Homosexuals Missing a Lot of Points

The Rev. (and I use that term loosely) Susan Russell of All-Saints Episcopal Church in Monrovia, Calif., said some while back: “The United States is founded on values of freedom of religion and from religion.” Actually, “reverend,” “freedom from religion” is nothing but a fanciful idea dreamed up by atheists and the ACLU (the Anti-Christian-Liberties Union). Like “separation of church and state,” it’s a phrase found nowhere in our nation’s founding documents. Besides that, no one can be free from religion; even if you don’t subscribe to an “organized” religion, you subscribe to whatever unorganized hodgepodge you decide upon throughout the course of your life. In other words, you believe something, and whatever it is you believe, that is your religion.

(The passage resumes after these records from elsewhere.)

-- ==== Sys2Proof/Certificates/Slice0/Obligations.lean ====
section
/-! DEFINITION. The statements for the provers. Where a docstring says "the spec's decision D<n>", the
clause rests on a choice the spec marks as its own (92_eei_decisions.md), not on a sentence of the
source. -/

open Sys2Proof Sys2Proof.Machine

/-! ### Encoding -/

/-- 30_encoding.md R69, R70: decoding the canonical word of a well-formed instruction gives the
instruction back, with every operand at every value. (The canonical encoder is the spec's decision
D14, the binding of A, B, C its decision D1.) -/
def Obligations.DecodeOfEncodeGivesTheInstruction : Prop :=
  ∀ i : Instr, i.wellFormed = true → decode (encode i) = .ok i

/-- 30_encoding.md R61, R63, R64, R65: the fields of the standard format stand where the spec puts
them, and bits 27:9 and the selectors an operation ignores change nothing. (D1, D2.) -/
def Obligations.StandardFormatFieldPositions : Prop :=
  ∀ (x : Nat) (a b c : Reg), x < 524288 →
    decode (standardWord 0 x a b c) = .ok (.cmov a b c) ∧
    decode (standardWord 1 x a b c) = .ok (.aidx a b c) ∧
    decode (standardWord 2 x a b c) = .ok (.amend a b c) ∧
    decode (standardWord 3 x a b c) = .ok (.add a b c) ∧
    decode (standardWord 4 x a b c) = .ok (.mul a b c) ∧
    decode (standardWord 5 x a b c) = .ok (.div a b c) ∧
    decode (standardWord 6 x a b c) = .ok (.nand a b c) ∧
    decode (standardWord 7 x a b c) = .ok .halt ∧
    decode (standardWord 8 x a b c) = .ok (.alloc b c) ∧
    decode (standardWord 9 x a b c) = .ok (.abandon c) ∧
    decode (standardWord 10 x a b c) = .ok (.out c) ∧
    decode (standardWord 11 x a b c) = .ok (.inp c) ∧
    decode (standardWord 12 x a b c) = .ok (.loadprog b c)

/-- 30_encoding.md R66: the words that are no instruction are exactly those from `0xE0000000` up. -/
def Obligations.InvalidWordsAreTheTwoTopOpcodes : Prop :=
  ∀ w : Word, (∃ e, decode w = .error e) ↔ 0xE0000000 ≤ w.toNat

/-- 30_encoding.md R63, R68: what the decoder answers is well formed and carries the word's operation
code. -/
def Obligations.DecodedInstructionsAreWellFormed : Prop :=
  ∀ (w : Word) (i : Instr), decode w = .ok i → i.wellFormed = true ∧ opField w = i.opcode

/-- A few words written out from 30_encoding.md R61 and R62 (95_test_vectors.md 2.1) decode to the
instructions they stand for. (Which selector is A, B, C: the spec's decision D1, log 8; that bits 27:9
and unused selectors of a word are ignored: its decision D2, log 9.) -/
def Obligations.SampleWordsDecode : Prop :=
  decode 0x00000053#32 = .ok (.cmov 1 2 3) ∧ decode 0x300001A8#32 = .ok (.add 6 5 0) ∧
  decode 0x3ABCDE53#32 = .ok (.add 1 2 3) ∧ decode 0x7FFFFFFF#32 = .ok .halt ∧
  decode 0x800001CA#32 = .ok (.alloc 1 2) ∧ decode 0xC0000017#32 = .ok (.loadprog 2 7) ∧
  decode 0xD7FFFFFF#32 = .ok (.orth 3 33554431) ∧ decode 0xE0000000#32 = .error (.invalidOpcode 14)

/-! ### The step -/

/-- 40_step.md R80, R83: when the word at `(0, pc)` decodes to `i`, a step of a running core that does
not wait in an `IN` is `i` executed with the finger advanced by one and nothing else changed before.
(The advance modulo `2^32`: the spec's decision D7, log 11. A core that waits:
`WaitingInputCompletes` and `InputWithoutAnAnswerWaits`.) -/
def Obligations.StepRunsTheDecodedInstruction : Prop :=
  ∀ (s : State) (w : Word) (i : Instr), s.status = .running → s.waiting = none →
    s.mem.read 0#32 s.pc = .ok w → decode w = .ok i → i.wellFormed = true →
    step s = exec i { s with pc := s.pc + 1#32 }

/-- 40_step.md R80, 10_state.md R13, 93_implementation_defined.md: a core has a next state exactly when
its status is `RUNNING`, whatever the word it fetches and the console answers. (Three choices stand
behind this: a fault entry is a next state, log 7, with the fault status of the spec's decision D3,
log 10; and at an `IN` with no answer supplied the next state is the core waiting, still `RUNNING`,
log 5, where the spec's decision D24 lets no step complete.) -/
def Obligations.CoreStepsExactlyWhileRunning : Prop :=
  ∀ s : State, (∃ t, step s = .next t) ↔ s.status = .running

/-- 40_step.md R81, 60_exceptions.md R153, R157: a fetch at or past the end of array 0 enters the
`IndexError` fault with the finger not advanced. (Fault record: the spec's decisions D3, D4.) -/
def Obligations.FetchPastTheEndFaults : Prop :=
  ∀ (s : State) (a : WordArray), s.status = .running → s.waiting = none → s.mem.array? 0#32 = some a →
    a.len ≤ s.pc.toNat → ∃ t, step s = .next t ∧ s.EntersFault t .indexError

/-- 60_exceptions.md R151, 40_step.md R82: a fetched word with operation code 14 or 15 enters the
`InvalidOpcode` fault, the finger advanced, no register, memory or console effect. (D3, D4.) -/
def Obligations.InvalidOpcodeFaultsAfterTheAdvance : Prop :=
  ∀ (s : State) (w : Word), s.status = .running → s.waiting = none →
    s.mem.read 0#32 s.pc = .ok w → (opField w = 14 ∨ opField w = 15) →
    ∃ t, step s = .next t ∧ ({ s with pc := s.pc + 1#32 } : State).EntersFault t .invalidOpcode

/-- 40_step.md R82: where the finger stands after a word fetched from offset `pc` has run: one past it
after every instruction that is not `LOADPROG`, and after every word that faults in decode or execute
or halts; at `x[C]` after `LOADPROG`. While an `IN` waits or completes, the finger stays (R135). That
a faulting word, a `LOADPROG` of a dead handle included, leaves the finger advanced is 60_exceptions.md
R157 and R159 and 46_control.md R141, the spec's decisions D4, D5 and D9 (logs 10, 11); the advance
modulo `2^32` is its D7. -/
def Obligations.FingerAfterAFetchedWord : Prop :=
  ∀ s t : State, step s = .next t →
    (s.waiting ≠ none → t.pc = s.pc) ∧
    (∀ w, s.waiting = none → s.mem.read 0#32 s.pc = .ok w →
      ((∀ b c, decode w ≠ .ok (.loadprog b c)) → t.pc = s.pc + 1#32) ∧
      (∀ b c, decode w = .ok (.loadprog b c) → t.status = .running → t.pc = s.reg c) ∧
      (t.status ≠ .running → t.pc = s.pc + 1#32))

/-- 60_exceptions.md R157, R159: faults are precise. A step that ends in a fault leaves every
register, the Memory Bank and the console as they were; the recorded finger is the finger, which has
been advanced unless it was the fetch that failed. (D4, D5.) -/
def Obligations.FaultsArePrecise : Prop :=
  ∀ (s t : State) (k : FaultKind) (f : Word), step s = .next t → t.status = .faulted k f →
    (∀ q : Reg, t.reg q = s.reg q) ∧ s.SameMemory t ∧ s.SameConsole t ∧ f = t.pc ∧
    ((∃ e, s.mem.read 0#32 s.pc = .error e) → t.pc = s.pc) ∧
    (∀ w, s.mem.read 0#32 s.pc = .ok w → t.pc = s.pc + 1#32)

/-- 40_step.md R85, 46_control.md R140: a running core leaves `RUNNING` in two ways: it becomes
`HALTED` exactly by a fetched word with operation code 7, or it faults, and then records the finger.
(That there is no other end is the spec's decision D22; that every word with operation code 7 is a
`HALT`, its D2, log 9; the fault status and the recorded finger, its D3 and D4, log 10.) -/
def Obligations.OnlyHaltAndFaultsEndARun : Prop :=
  ∀ s t : State, step s = .next t →
    (t.status = .halted ↔
      s.waiting = none ∧ ∃ w, s.mem.read 0#32 s.pc = .ok w ∧ opField w = 7) ∧
    (t.status = .running ∨ t.status = .halted ∨ ∃ k, t.status = .faulted k t.pc)

/-- 60_exceptions.md R150, R151 to R155, R158: which instruction can raise which fault, and under what
condition. (The handle before the index: D6; the dead handle of `LOADPROG`: D9; what is not admitted:
D8.) -/
def Obligations.FaultsOfEachInstruction : Prop :=
  ∀ (i : Instr) (s t : State) (k : FaultKind) (f : Word), s.status = .running →
    exec i s = .next t → t.status = .faulted k f →
    match k with
    | .invalidOpcode => False
    | .invalidHandle =>
      (∃ a b c, i = .aidx a b c ∧ s.mem.live (s.reg b) = false) ∨
      (∃ a b c, i = .amend a b c ∧ s.mem.live (s.reg a) = false) ∨
      (∃ c, i = .abandon c ∧ (s.reg c = 0#32 ∨ s.mem.live (s.reg c) = false)) ∨
      (∃ b c, i = .loadprog b c ∧ s.reg b ≠ 0#32 ∧ s.mem.live (s.reg b) = false)
    | .indexError =>
      (∃ a b c x, i = .aidx a b c ∧ s.mem.array? (s.reg b) = some x ∧ x.len ≤ (s.reg c).toNat) ∨
      (∃ a b c x, i = .amend a b c ∧ s.mem.array? (s.reg a) = some x ∧ x.len ≤ (s.reg b).toNat)
    | .divideByZero => ∃ a b c, i = .div a b c ∧ s.reg c = 0#32
    | .outOfRange => ∃ c, i = .out c ∧ 255 < (s.reg c).toNat
    | .allocationError => ∃ b c, i = .alloc b c ∧ allocAdmits s.params s.mem (s.reg c) = false

/-! ### Data movement -/

/-- 41_data_movement.md R90: the word of `CMOV`; it writes `x[B]` to `x[A]` unless `x[C]` is 0, and
then changes nothing. (The letters' places in the word: D1.) -/
def Obligations.CmovMovesUnlessZero : Prop :=
  ∀ (a b c : Reg) (s : State), decode (standardWord 0 0 a b c) = .ok (.cmov a b c) ∧
    (s.reg c ≠ 0#32 → ∃ t, exec (.cmov a b c) s = .next t ∧ s.WritesReg t a (s.reg b)) ∧
    (s.reg c = 0#32 → exec (.cmov a b c) s = .next s)

/-- 41_data_movement.md R91: every word `1101 SSS IMM` is `ORTH`; it writes the 25-bit immediate,
zero-extended, to `x[S]`, and the top seven bits of the result are 0. -/
def Obligations.OrthLoadsTheImmediate : Prop :=
  (∀ (d : Reg) (imm : Nat), imm ≤ 33554431 → decode (immediateWord d imm) = .ok (.orth d imm)) ∧
  (∀ (d : Reg) (imm : Nat) (s : State), (Instr.orth d imm).wellFormed = true →
    ∃ t, exec (.orth d imm) s = .next t ∧ s.WritesReg t d (BitVec.ofNat 32 imm) ∧
      (t.reg d).toNat = imm ∧ ∀ k, 25 ≤ k → (t.reg d).getLsbD k = false)

/-! ### Array access -/

/-- 42_array_access.md R100: `AIDX` with a live handle and an index inside the array writes the word
to `x[A]`. -/
def Obligations.AidxLoadsTheWord : Prop :=
  ∀ (a b c : Reg) (s : State) (x : WordArray), s.mem.array? (s.reg b) = some x →
    (s.reg c).toNat < x.len →
    ∃ t, exec (.aidx a b c) s = .next t ∧ s.WritesReg t a (x.get (s.reg c).toNat)

/-- 42_array_access.md R100, 20_memory.md R35, 60_exceptions.md R152, R153: the two faults of `AIDX`,
the handle checked first. (D3, D4, D6.) -/
def Obligations.AidxFaults : Prop :=
  ∀ (a b c : Reg) (s : State),
    (s.mem.live (s.reg b) = false →
      ∃ t, exec (.aidx a b c) s = .next t ∧ s.EntersFault t .invalidHandle) ∧
    (∀ x, s.mem.array? (s.reg b) = some x → x.len ≤ (s.reg c).toNat →
      ∃ t, exec (.aidx a b c) s = .next t ∧ s.EntersFault t .indexError)

/-- 42_array_access.md R101: `AMEND` with a live handle and an index inside the array stores `x[C]` at
`(x[A], x[B])`; every other address reads as before, no length changes, nothing else is written. -/
def Obligations.AmendStoresTheWord : Prop :=
  ∀ (a b c : Reg) (s : State) (x : WordArray), s.mem.array? (s.reg a) = some x →
    (s.reg b).toNat < x.len →
    ∃ t, exec (.amend a b c) s = .next t ∧ s.OnlyMemoryChanges t ∧
      t.mem.read (s.reg a) (s.reg b) = .ok (s.reg c) ∧
      (∀ h i : Word, ¬(h = s.reg a ∧ i = s.reg b) → t.mem.read h i = s.mem.read h i) ∧
      t.mem.free = s.mem.free ∧ t.mem.count = s.mem.count

/-- 42_array_access.md R101, 60_exceptions.md R152, R153: the two faults of `AMEND`; nothing is
stored. (D3, D4, D6.) -/
def Obligations.AmendFaults : Prop :=
  ∀ (a b c : Reg) (s : State),
    (s.mem.live (s.reg a) = false →
      ∃ t, exec (.amend a b c) s = .next t ∧ s.EntersFault t .invalidHandle) ∧
    (∀ x, s.mem.array? (s.reg a) = some x → x.len ≤ (s.reg b).toNat →
      ∃ t, exec (.amend a b c) s = .next t ∧ s.EntersFault t .indexError)

/-- 20_memory.md R52, 42_array_access.md R101: a word stored over the next instruction is what the
next fetch reads. -/
def Obligations.StoredInstructionIsFetched : Prop :=
  ∀ (a b c : Reg) (s : State) (x : WordArray), s.reg a = 0#32 → s.reg b = s.pc →
    s.mem.array? 0#32 = some x → s.pc.toNat < x.len →
    ∃ t, exec (.amend a b c) s = .next t ∧ t.fetch = .ok (s.reg c)

/-! ### ALU -/

/-- 43_alu.md R110: the word of `ADD`; it writes the sum modulo `2^32`. (D1.) -/
def Obligations.AddIsTheSumModulo : Prop :=
  ∀ (a b c : Reg) (s : State), decode (standardWord 3 0 a b c) = .ok (.add a b c) ∧
    ∃ t v, exec (.add a b c) s = .next t ∧ s.WritesReg t a v ∧
    v.toNat = ((s.reg b).toNat + (s.reg c).toNat) % 4294967296

/-- 43_alu.md R111: the word of `MUL`; it writes the low 32 bits of the product. (D1.) -/
def Obligations.MulIsTheProductModulo : Prop :=
  ∀ (a b c : Reg) (s : State), decode (standardWord 4 0 a b c) = .ok (.mul a b c) ∧
    ∃ t v, exec (.mul a b c) s = .next t ∧ s.WritesReg t a v ∧
    v.toNat = ((s.reg b).toNat * (s.reg c).toNat) % 4294967296

/-- 43_alu.md R112: `DIV` by a divisor that is not 0 writes the floor of the unsigned quotient. -/
def Obligations.DivIsTheUnsignedFloor : Prop :=
  ∀ (a b c : Reg) (s : State), s.reg c ≠ 0#32 →
    ∃ t v, exec (.div a b c) s = .next t ∧ s.WritesReg t a v ∧
      v.toNat = (s.reg b).toNat / (s.reg c).toNat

Russell went on to say: “All-Saints is part of a national group that believes God’s laws include everyone and that the United States Constitution provides protection for everyone.” Well, duh. Of course the Constitution applies equally to everyone—but it doesn’t say anything about marriage (or abortion, for that matter). And true equality doesn’t mean equal results; it means having equal protection of our basic civil (political) rights, and we all have that. You can disagree with any decision, but a decision not in your favor doesn’t mean that your basic rights have been violated.

And it’s funny that Russell speaks of God’s laws applying to everyone, because she glaringly fails to encourage obedience to one of His fundamental teachings: that He designed marriage as a particular thing, to the exclusion of all other things, as a way of demonstrating to us the differences and similarities between Himself and humans, and His desire (despite our differences) for intimacy with us.

God is clear in his displeasure with homosexuality, as is nature. If you have disagreement with these, then on what do you base your disagreement? Love? The world doesn’t know what true love is. True Love came to us 2,000 years ago and we nailed him to a cross. The world wouldn’t know love if it stared it in the face. And if your definition of love was the one standard, the be-all and end-all, then what of one man and several women who say they “love” each other? And what of the 23-year-old woman and the 16-year-old boy who say they “love” each other, and that their relationship is “consensual”? Just as most people recognize the obvious truth that adults shouldn’t be having sex with children, it should be just as obvious that two males or two females don’t go together.

This entire issue is ridiculous. I’ve heard a few people say that same-sex marriage should never have come before voters; they’re right, it shouldn’t have—because the proper sexual relationship between the sexes should be as clear as day, and unnatural behaviors should be left to the darkness, from whence they come and where they belong.